-- ==== Sys2Proof/Tests/Slice0.lean ====
section
/-! SUPPORT. The model's own tests. Expected results are the vectors of spec/95_test_vectors.md (section given at
each group) or the worked examples of the rules. The last part holds, for every statement with hypotheses, a
concrete case that meets them. -/

namespace Sys2Proof.Tests

open Sys2Proof.Machine

/-- The power-on state with `pc` at `a` and the word `w` stored there. -/
def wordAt (a : Nat) (w : Word) : State :=
  { State.reset with pc := BitVec.ofNat 16 a, mem := storeWord [] a w }

/-- `wordAt 0x200` with registers `V[x]` and `V[y]` and the flag set. -/
def aluAt (w : Word) (x : RegIdx) (a : Byte) (y : RegIdx) (b : Byte) (c : Bool) : State :=
  { setReg y b (setReg x a (wordAt 0x200 w)) with cf := c }

/-- What a next state shows of itself. -/
def after {α : Type} (f : State → α) : Outcome → Option α
  | .next s => some (f s)
  | .fault _ => none
  | .refused _ => none

/-- The fault of an outcome. -/
def faultOf {σ : Type} : Host.Outcome σ Fault Refusal → Option Fault
  | .next _ => none
  | .fault f => some f
  | .refused _ => none

/-- `V[x]`, `CF` and `pc` of the next state. -/
def alu (x : RegIdx) (o : Outcome) : Option (Byte × Bool × Word) :=
  after (fun s => (readReg s x, s.cf, s.pc)) o

/-- `pc` and the stack of the next state. -/
def flow (o : Outcome) : Option (Word × List Word) := after (fun s => (s.pc, s.stack)) o

/-! ## WellFormed: an ill-formed term for each check is refused. -/

theorem test_wf_accepts : (Instr.xor 15 15).wf = true ∧ (Instr.call 0xFFF).wf = true := by decide

theorem test_wf_refuses_x : (Instr.seImm 16 0).wf = false ∧ (Instr.sneImm 16 0).wf = false ∧
    (Instr.ldImm 16 0).wf = false ∧ (Instr.addImm 16 0).wf = false ∧ (Instr.seReg 16 0).wf = false ∧
    (Instr.ldReg 16 0).wf = false ∧ (Instr.or 16 0).wf = false ∧ (Instr.and 16 0).wf = false ∧
    (Instr.xor 16 0).wf = false ∧ (Instr.addReg 16 0).wf = false ∧ (Instr.sub 16 0).wf = false := by decide

theorem test_wf_refuses_y : (Instr.seReg 0 16).wf = false ∧ (Instr.ldReg 0 16).wf = false ∧
    (Instr.or 0 16).wf = false ∧ (Instr.and 0 16).wf = false ∧ (Instr.xor 0 16).wf = false ∧
    (Instr.addReg 0 16).wf = false ∧ (Instr.sub 0 16).wf = false := by decide

/-! ## Decode: every constructor, by a word written out from 30_encoding R76 (95_test_vectors 2.1). -/

theorem test_decode_cls : decode 0b0000000011100000#16 = .instr .cls := by decide
theorem test_decode_ret : decode 0b0000000011101110#16 = .instr .ret := by decide
theorem test_decode_jp : decode 0b0001000011100000#16 = .instr (.jp 0x0E0) := by decide
theorem test_decode_call : decode 0b0010101010111100#16 = .instr (.call 0xABC) := by decide
theorem test_decode_seImm : decode 0b0011101001111111#16 = .instr (.seImm 10 0x7F) := by decide
theorem test_decode_sneImm : decode 0b0100111100000000#16 = .instr (.sneImm 15 0x00) := by decide
theorem test_decode_seReg : decode 0b0101101010110000#16 = .instr (.seReg 10 11) := by decide
theorem test_decode_ldImm : decode 0b0110111100010010#16 = .instr (.ldImm 15 0x12) := by decide
theorem test_decode_addImm : decode 0b0111111000000001#16 = .instr (.addImm 14 0x01) := by decide
theorem test_decode_ldReg : decode 0b1000101010110000#16 = .instr (.ldReg 10 11) := by decide
theorem test_decode_or : decode 0b1000101010110001#16 = .instr (.or 10 11) := by decide
theorem test_decode_and : decode 0b1000101010110010#16 = .instr (.and 10 11) := by decide
theorem test_decode_xor : decode 0b1000101010110011#16 = .instr (.xor 10 11) := by decide
theorem test_decode_addReg : decode 0b1000101010110100#16 = .instr (.addReg 10 11) := by decide
theorem test_decode_sub : decode 0b1000101010110101#16 = .instr (.sub 10 11) := by decide

theorem test_decode_family0_strict :
    [0x0000#16, 0x00E1#16, 0x00FE#16, 0x01E0#16, 0x0EE0#16].map decode =
      [0x0000#16, 0x00E1#16, 0x00FE#16, 0x01E0#16, 0x0EE0#16].map .unimplementedOpcode := by decide

theorem test_decode_family5_family8_strict :
    [0x5AB1#16, 0x5ABF#16, 0x8AB6#16, 0x8AB7#16, 0x8ABE#16, 0x8ABF#16].map decode =
      [0x5AB1#16, 0x5ABF#16, 0x8AB6#16, 0x8AB7#16, 0x8ABE#16, 0x8ABF#16].map .unimplementedOpcode := by decide

theorem test_decode_other_families :
    [0x9AB0#16, 0xA123#16, 0xB000#16, 0xC0FF#16, 0xD005#16, 0xE09E#16, 0xF007#16, 0xFFFF#16].map decode =
      [0x9AB0#16, 0xA123#16, 0xB000#16, 0xC0FF#16, 0xD005#16, 0xE09E#16, 0xF007#16, 0xFFFF#16].map
        .unimplementedOpcode := by decide

theorem test_encode_rr_fields : encode (.sub 10 11) = 0x8AB5#16 := by decide
theorem test_encode_ri_fields : encode (.seImm 10 0x7F) = 0x3A7F#16 := by decide
theorem test_bytes_high_first : encodeBytes (.jp 0x234) = [0x12#8, 0x34#8] := by decide
theorem test_bytes_truncated : decodeBytes [0x12#8] = .truncated ∧ decodeBytes [] = .truncated := by decide
theorem test_table_word : decodeTableWord 16 0x8AB5 = some (.sub 10 11) := by decide

/-! ## Fetch and Step (95_test_vectors 2.2; 40_fetch_decode_dispatch R108). -/

theorem test_step_big_endian : flow (step (wordAt 0x200 0x1234)) = some (0x234, []) := by decide
theorem test_step_odd_pc : alu 0 (step (wordAt 0x201 0x6007)) = some (7, false, 0x203) := by decide
theorem test_step_top_of_memory : alu 10 (step (wordAt 4094 0x6A01)) = some (1, false, 4096) := by decide
theorem test_step_fetch_4095 :
    faultOf (step { State.reset with pc := 4095 }) = some (.fetchOutOfRange 4095) := by decide
theorem test_step_fetch_ffff :
    faultOf (step { State.reset with pc := 0xFFFF }) = some (.fetchOutOfRange 0xFFFF) := by decide
theorem test_step_after_power_on : faultOf (step State.reset) = some (.unimplementedOpcode 0) := by decide
theorem test_step_unimplemented :
    faultOf (step (wordAt 0x200 0xD005)) = some (.unimplementedOpcode 0xD005) := by decide
theorem test_withFetchWord : alu 3 (step (State.reset.withFetchWord 16 0x632A)) = some (0x2A, false, 2) := by decide
theorem test_withFetchWord_top :
    alu 3 (step (State.withFetchWord { State.reset with pc := 4095 } 16 0x632A)) = some (0x2A, false, 0x202) := by
  decide

/-! ## Control transfer (95_test_vectors 2.4). -/

theorem test_jp_fff : flow (step (wordAt 0x200 0x1FFF)) = some (0xFFF, []) := by decide
theorem test_jp_self : after id (step (wordAt 0x20E 0x120E)) = some (wordAt 0x20E 0x120E) := by decide
theorem test_call : flow (step (wordAt 0x202 0x230A)) = some (0x30A, [0x0204]) := by decide
theorem test_call_nested_top_last :
    flow (step { wordAt 4094 0x2300 with stack := [0x0204] }) = some (0x300, [0x0204, 0x1000]) := by decide
theorem test_ret :
    flow (step { wordAt 0x400 0x00EE with stack := [0x0204, 0x0310] }) = some (0x0310, [0x0204]) := by decide
theorem test_ret_empty : faultOf (step (wordAt 0x400 0x00EE)) = some .stackUnderflow := by decide
theorem test_seImm_equal : flow (step (aluAt 0x3215 2 0x15 0 0 true)) = some (0x204, []) := by decide
theorem test_seImm_compares_register : flow (step (aluAt 0x3015 2 0x15 0 0 true)) = some (0x202, []) := by decide
theorem test_sneImm_equal : flow (step (aluAt 0x4215 2 0x15 0 0 true)) = some (0x202, []) := by decide
theorem test_sneImm_differs : flow (step (aluAt 0x4200 2 0x15 0 0 true)) = some (0x204, []) := by decide
theorem test_seReg_equal : flow (step (aluAt 0x5140 1 7 4 7 false)) = some (0x204, []) := by decide
theorem test_seReg_differs : flow (step (aluAt 0x5140 1 7 4 8 false)) = some (0x202, []) := by decide

/-! ## Register-immediate (95_test_vectors 2.5). -/

theorem test_ldImm : alu 10 (step (aluAt 0x6AFF 10 0x33 0 0 false)) = some (0xFF, false, 0x202) := by decide
theorem test_ldImm_vf_is_not_cf : alu 15 (step (aluAt 0x6F00 15 0x01 0 0 true)) = some (0, true, 0x202) := by decide
theorem test_addImm_wraps : alu 0 (step (aluAt 0x7020 0 0xF0 1 0 false)) = some (0x10, false, 0x202) := by decide
theorem test_addImm_keeps_cf : alu 0 (step (aluAt 0x7001 0 0x10 1 0 true)) = some (0x11, true, 0x202) := by decide

/-! ## Arithmetic and logic (95_test_vectors 2.6). -/

theorem test_ldReg : alu 0 (step (aluAt 0x8010 0 0x00 1 0x3C true)) = some (0x3C, true, 0x202) := by decide
theorem test_or : alu 0 (step (aluAt 0x8011 0 0xF0 1 0x0F true)) = some (0xFF, true, 0x202) := by decide
theorem test_and : alu 0 (step (aluAt 0x8012 0 0xF0 1 0x3C false)) = some (0x30, false, 0x202) := by decide
theorem test_xor : alu 0 (step (aluAt 0x8013 0 0xF0 1 0x3C true)) = some (0xCC, true, 0x202) := by decide
theorem test_xor_same : alu 3 (step (aluAt 0x8333 3 0x90 3 0x90 false)) = some (0, false, 0x202) := by decide
theorem test_addReg_same : alu 3 (step (aluAt 0x8334 3 0x90 3 0x90 false)) = some (0x20, true, 0x202) := by decide
theorem test_addReg_clears_cf : alu 0 (step (aluAt 0x8014 0 0x7F 1 0x80 true)) = some (0xFF, false, 0x202) := by decide
theorem test_sub_borrow : alu 0 (step (aluAt 0x8015 0 0x2D 1 0x64 false)) = some (0xC9, true, 0x202) := by decide
theorem test_sub_clears_cf : alu 0 (step (aluAt 0x8015 0 0x64 1 0x2D true)) = some (0x37, false, 0x202) := by decide

/-! ## Display (95_test_vectors 2.3; 41_display R128). -/

/-- A plane with two pixels on (41_display R120, worked example). -/
def twoOn : Plane := (Plane.off.setPx 3 4 true).setPx 63 31 true

theorem test_cls : after (fun s => (s.display == Plane.off, s.pc))
    (step { wordAt 0x200 0x00E0 with display := twoOn }) = some (true, 0x202) := by decide

/-- The display and the collision bit of a `Draw` on a plane. -/
def drawn (x y w h : Byte) (p : Plane) : Option (Plane × Bool) :=
  match draw x y w h { State.reset with display := p } with
  | .next r => some (r.1.display, r.2)
  | .fault _ => none
  | .refused _ => none

theorem test_draw_corner : drawn 63 31 1 1 twoOn = some (Plane.off.setPx 3 4 true, true) := by decide
theorem test_draw_empty : drawn 64 0 0 5 twoOn = some (twoOn, false) := by decide
theorem test_draw_empty_checked : drawn 65 0 0 1 twoOn = none := by decide
theorem test_draw_no_wrap :
    faultOf (draw 200 0 100 1 State.reset) = some (.displayBoundsExceeded 200 0 100 1) := by decide
theorem test_draw_bounds_example :
    faultOf (draw 60 30 8 8 State.reset) = some (.displayBoundsExceeded 60 30 8 8) := by decide
theorem test_draw_small : (drawn 2 1 2 1 Plane.off) =
    some ((Plane.off.setPx 2 1 true).setPx 3 1 true, false) := by decide

/-! ## Initialising operations (95_test_vectors 2.7). -/

/-- A state with every item changed. -/
def busy : State :=
  { setReg 3 9 State.reset with
    pc := 0x300, cf := true, stack := [0x0204], mem := [(0x200, 0xAA), (0x203, 0xDD)], display := twoOn }

theorem test_load_image : after (fun s => (s.mem, s.pc)) (load [0x12, 0x00, 0x05] State.reset) =
    some ([(0x200, 0x12), (0x202, 0x05)], 0x200) := by decide
theorem test_load_empty : after id (load [] busy) = some { busy with pc := 0x200 } := by decide
theorem test_load_keeps_tail : after (fun s => s.mem) (load [0x00] busy) = some [(0x203, 0xDD)] := by decide
theorem test_load_too_long :
    faultOf (load (List.replicate 3585 0) busy) = some (.imageTooLarge 3585) := by
  rw [load, if_neg (by rw [List.length_replicate]; decide), List.length_replicate]
  rfl
theorem test_reset_operation : hostReset busy =
    { State.reset with stack := [0x0204], mem := busy.mem, display := twoOn } := by decide
theorem test_reset_memory_canonical : State.reset.mem.wf = true := by decide

/-! ## Witnesses: the hypotheses of each statement are met. -/

theorem witness_ReturnResult : (wordAt 0x400 0x00EE).stack = [] ∧
    ({ State.reset with stack := [0x0204, 0x0310] }).stack = [0x0204] ++ [0x0310] ∧
    step (wordAt 0x400 0x00EE) = .fault .stackUnderflow :=
  ⟨rfl, rfl, rfl⟩

theorem witness_JumpResult : (0x1FFF#16).extractLsb' 12 4 = 0x1#4 ∧ (0x1000#16).extractLsb' 12 4 = 0x1#4 := by decide

theorem witness_CallResult : (0x2FFF#16).extractLsb' 12 4 = 0x2#4 ∧ (0x2000#16).extractLsb' 12 4 = 0x2#4 := by decide

/-- The register clauses of the fifteen results: the last index in range, the first out of range. -/
theorem witness_register_indexes :
    (15 : RegIdx) < Config.nregs ∧ (0 : RegIdx) < Config.nregs ∧ Config.nregs ≤ (16 : RegIdx) := by decide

# [Exercise details]
Scan the records above for the lines holding "def twoOn : Plane" and "some ([(0x200, 0x12), (0x202, 0x05)], 0x200)". Transcribe those two and every line between them word for word, and no others.

# [Finished exercise]
def twoOn : Plane := (Plane.off.setPx 3 4 true).setPx 63 31 true

theorem test_cls : after (fun s => (s.display == Plane.off, s.pc))
    (step { wordAt 0x200 0x00E0 with display := twoOn }) = some (true, 0x202) := by decide

/-- The display and the collision bit of a `Draw` on a plane. -/
def drawn (x y w h : Byte) (p : Plane) : Option (Plane × Bool) :=
  match draw x y w h { State.reset with display := p } with
  | .next r => some (r.1.display, r.2)
  | .fault _ => none
  | .refused _ => none

theorem test_draw_corner : drawn 63 31 1 1 twoOn = some (Plane.off.setPx 3 4 true, true) := by decide
theorem test_draw_empty : drawn 64 0 0 5 twoOn = some (twoOn, false) := by decide
theorem test_draw_empty_checked : drawn 65 0 0 1 twoOn = none := by decide
theorem test_draw_no_wrap :
    faultOf (draw 200 0 100 1 State.reset) = some (.displayBoundsExceeded 200 0 100 1) := by decide
theorem test_draw_bounds_example :
    faultOf (draw 60 30 8 8 State.reset) = some (.displayBoundsExceeded 60 30 8 8) := by decide
theorem test_draw_small : (drawn 2 1 2 1 Plane.off) =
    some ((Plane.off.setPx 2 1 true).setPx 3 1 true, false) := by decide

/-! ## Initialising operations (95_test_vectors 2.7). -/

/-- A state with every item changed. -/
def busy : State :=
  { setReg 3 9 State.reset with
    pc := 0x300, cf := true, stack := [0x0204], mem := [(0x200, 0xAA), (0x203, 0xDD)], display := twoOn }

theorem test_load_image : after (fun s => (s.mem, s.pc)) (load [0x12, 0x00, 0x05] State.reset) =
    some ([(0x200, 0x12), (0x202, 0x05)], 0x200) := by decide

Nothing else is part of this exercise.